> _REQUIRED WORK_
Lines in the listing below containing the string "theorem" are to be identified and copied.

> _DATASET EXCERPTS_
theorem swapWord_wordQuad (w : Word) : swapWord (wordQuad w) = w := by
  simp only [swapWord_eq_append, wordQuad]
  rw [BitVec.extractLsb'_append_extractLsb'_eq_extractLsb' (by rfl),
    BitVec.extractLsb'_append_extractLsb'_eq_extractLsb' (by rfl),
    BitVec.extractLsb'_append_extractLsb'_eq_extractLsb' (by rfl)]
  exact BitVec.extractLsb'_eq_self

/-- Settles O31: taking a pattern apart into its bytes is the inverse. -/
theorem swapIsBijection : Obligations.SwapIsBijection :=
  Function.bijective_iff_has_inverse.mpr ⟨wordQuad, wordQuad_swapWord, swapWord_wordQuad⟩

/-! ## ISVALID -/

/-- R113: the exponent is a number below 256, so comparing the field's bits compares that number. -/
theorem isValidPattern_eq_decide (w : Word) : isValidPattern w = decide (w.toNat / 2 ^ 23 % 256 ≠ 255) := by
  have hfield : (w.extractLsb' 23 8).toNat = w.toNat / 2 ^ 23 % 256 := by
    rw [BitVec.extractLsb'_toNat, Nat.shiftRight_eq_div_pow]
  have hones : w.extractLsb' 23 8 = 0xFF#8 ↔ w.toNat / 2 ^ 23 % 256 = 255 := by
    rw [← BitVec.toNat_inj, hfield]
    rfl
  rw [isValidPattern, Bool.eq_iff_iff, bne_iff_ne, decide_eq_true_iff]
  exact not_congr hones

/-- R114: ISVALID of a pattern that `word_in` holds; the handshake's end is [3]. -/
theorem exec_isvalid {s : State} {w : Word} (h : s.wordIn = Latch.holding w) :
    exec .isvalid s = .next { s with
      valid := Latch.holding (isValidPattern w), start := false, done := true } :=
  execIsvalid_next.mpr ⟨w, h, rfl⟩

/-- Settles O32: NaN and infinity together are the patterns with the exponent 255, whatever the fraction. -/
theorem isValidResult : Obligations.IsValidResult := by
  refine ⟨rfl, ?_⟩
  intro s w h e m
  have hsplit : e ≠ 255 ↔ ¬(e = 255 ∧ m ≠ 0) ∧ ¬(e = 255 ∧ m = 0) := by tauto
  rw [exec_isvalid h, isValidPattern_eq_decide, decide_eq_decide.mpr hsplit]

/-! ## DECODE -/

/-- R115, R117: DECODE when every present lane holds its bytes; the handshake's end is [3]. -/
theorem exec_decode {s : State} {p : BitVec 8} (h : s.lanePresent = Latch.holding p)
    (hlanes : ∀ k : Fin 8, p.getLsbD k.val = true → (s.laneRaw.get k).held = true) :
    exec .decode s = .next { s with
      reading := Lanes.build fun k => Latch.holding (s.laneWord p k), start := false, done := true } :=
  execDecode_next.mpr ⟨p, h, hlanes, rfl⟩

/-- Settles O33: each lane is F32SWAP of its bytes, or absent. -/
theorem decodeResult : Obligations.DecodeResult := by
  refine ⟨rfl, fun s p h hlanes => ⟨_, exec_decode h hlanes, rfl, fun k => ?_⟩⟩
  rw [Lanes.get_build, State.laneWord, swapWord_eq_append]
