/-- The format-F word of a record of fields. -/
def RawF.toWord (r : RawF) : Long :=
  r.hi ++ r.thi ++ r.pr ++ r.cc ++ r.b38 ++ r.x34 ++ r.marker ++ r.op ++ r.b27 ++ r.tgt ++ r.low ++ r.flow ++ r.lng

/-! ### The small fields, each read and written -/

/-- A required value: the field must hold it (R120). -/
def need (b : Bool) (r : Reject) : Except Reject Unit :=
  if b then .ok () else .error r

/-- A one-bit field as a truth value. -/
abbrev flag (b : BitVec 1) : Bool := b == 1#1

/-- The truth value as a one-bit field. -/
abbrev bit (b : Bool) : BitVec 1 := BitVec.ofBool b

/-- R106. -/
def decCond (b : BitVec 5) : Except Reject Cond :=
  match b.toNat with
  | 0x00 => .ok .never
  | 0x01 => .ok .l
  | 0x02 => .ok .e
  | 0x03 => .ok .le
  | 0x04 => .ok .g
  | 0x05 => .ok .lg
  | 0x06 => .ok .ge
  | 0x07 => .ok .lge
  | 0x08 => .ok .u
  | 0x09 => .ok .lu
  | 0x0a => .ok .eu
  | 0x0b => .ok .leu
  | 0x0c => .ok .gu
  | 0x0d => .ok .lgu
  | 0x0e => .ok .geu
  | 0x0f => .ok .always
  | 0x10 => .ok .o
  | 0x11 => .ok .c
  | 0x12 => .ok .a
  | 0x13 => .ok .s
  | 0x1c => .ok .ns
  | 0x1d => .ok .na
  | 0x1e => .ok .nc
  | 0x1f => .ok .no
  | _ => .error .conditionCode

/-- R106. -/
def encCond : Cond → BitVec 5
  | .never => 0x00#5
  | .l => 0x01#5
  | .e => 0x02#5
  | .le => 0x03#5
  | .g => 0x04#5
  | .lg => 0x05#5
  | .ge => 0x06#5
  | .lge => 0x07#5
  | .u => 0x08#5
  | .lu => 0x09#5
  | .eu => 0x0a#5
  | .leu => 0x0b#5
  | .gu => 0x0c#5
  | .lgu => 0x0d#5
  | .geu => 0x0e#5
  | .always => 0x0f#5
  | .o => 0x10#5
  | .c => 0x11#5
  | .a => 0x12#5
  | .s => 0x13#5
  | .ns => 0x1c#5
  | .na => 0x1d#5
  | .nc => 0x1e#5
  | .no => 0x1f#5

/-- R85: code 11 selects format I and is no marker of a format-L word. -/
def decMarker (b : BitVec 2) : Except Reject Marker :=
  match b.toNat with
  | 0 => .ok .normal
  | 1 => .ok .exit
  | 2 => .ok .join
  | _ => .error .undefinedOpcode

/-- R85. -/
def encMarker : Marker → BitVec 2
  | .normal => 0#2
  | .exit => 1#2
  | .join => 2#2

/-- R98. -/
def decElemTy (b : BitVec 2) : ElemTy :=
  match b.toNat with
  | 0 => .u8
  | 1 => .u16
  | 2 => .s16
  | _ => .u32

/-- R98. -/
def encElemTy : ElemTy → BitVec 2
  | .u8 => 0#2
  | .u16 => 1#2
  | .s16 => 2#2
  | .u32 => 3#2

/-- R91. -/
def decSize (b : BitVec 1) : Size := if b = 1#1 then .b32 else .b16

/-- R91. -/
def encSize : Size → BitVec 1
  | .b16 => 0#1
  | .b32 => 1#1

/-- R104. -/
def decCvtTy (b : BitVec 3) : Except Reject CvtTy :=
  match b.toNat with
  | 0 => .ok .u16
  | 1 => .ok .u32
  | 2 => .ok .u8
  | 4 => .ok .s16
  | 5 => .ok .s32
  | 6 => .ok .s8
  | _ => .error .dataType

/-- R104. -/
def encCvtTy : CvtTy → BitVec 3
  | .u16 => 0#3
  | .u32 => 1#3
  | .u8 => 2#3
  | .s16 => 4#3
  | .s32 => 5#3
  | .s8 => 6#3

/-- R175. -/
def decLogicOp (b : BitVec 2) : LogicOp :=
  match b.toNat with
  | 0 => .and
  | 1 => .or
  | 2 => .xor
  | _ => .passB

/-- R175. -/
def encLogicOp : LogicOp → BitVec 2
  | .and => 0#2
  | .or => 1#2
  | .xor => 2#2
  | .passB => 3#2

/-- R177, R121: bit 4 of a comparison code must be 0. -/
def decCmp (b : BitVec 5) : Except Reject CmpSet :=
  if b.getLsbD 4 then .error .comparisonCode
  else .ok ⟨b.getLsbD 0, b.getLsbD 1, b.getLsbD 2, b.getLsbD 3⟩

/-- R177. -/
def encCmp (c : CmpSet) : BitVec 5 :=
  0#1 ++ bit c.unordered ++ bit c.greater ++ bit c.equal ++ bit c.less

/-- R201. -/
def decRm (b : BitVec 2) : Except Reject Rm :=
  match b.toNat with
  | 0 => .ok .nearest
  | 3 => .ok .zero
  | _ => .error .rounding

/-- R201. -/
def encRm : Rm → BitVec 2
  | .nearest => 0#2
  | .zero => 3#2

/-- R182. -/
def decGlobalTy (b : BitVec 3) : Except Reject GlobalTy :=
  match b.toNat with
  | 0 => .ok .u8
  | 1 => .ok .s8
  | 2 => .ok .u16
  | 3 => .ok .s16
  | 6 => .ok .u32
  | 7 => .ok .s32
  | _ => .error .accessSize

> _SOLUTION_
theorem swapWord_wordQuad (w : Word) : swapWord (wordQuad w) = w := by
theorem swapIsBijection : Obligations.SwapIsBijection :=
theorem isValidPattern_eq_decide (w : Word) : isValidPattern w = decide (w.toNat / 2 ^ 23 % 256 ≠ 255) := by
theorem exec_isvalid {s : State} {w : Word} (h : s.wordIn = Latch.holding w) :
theorem isValidResult : Obligations.IsValidResult := by
theorem exec_decode {s : State} {p : BitVec 8} (h : s.lanePresent = Latch.holding p)
theorem decodeResult : Obligations.DecodeResult := by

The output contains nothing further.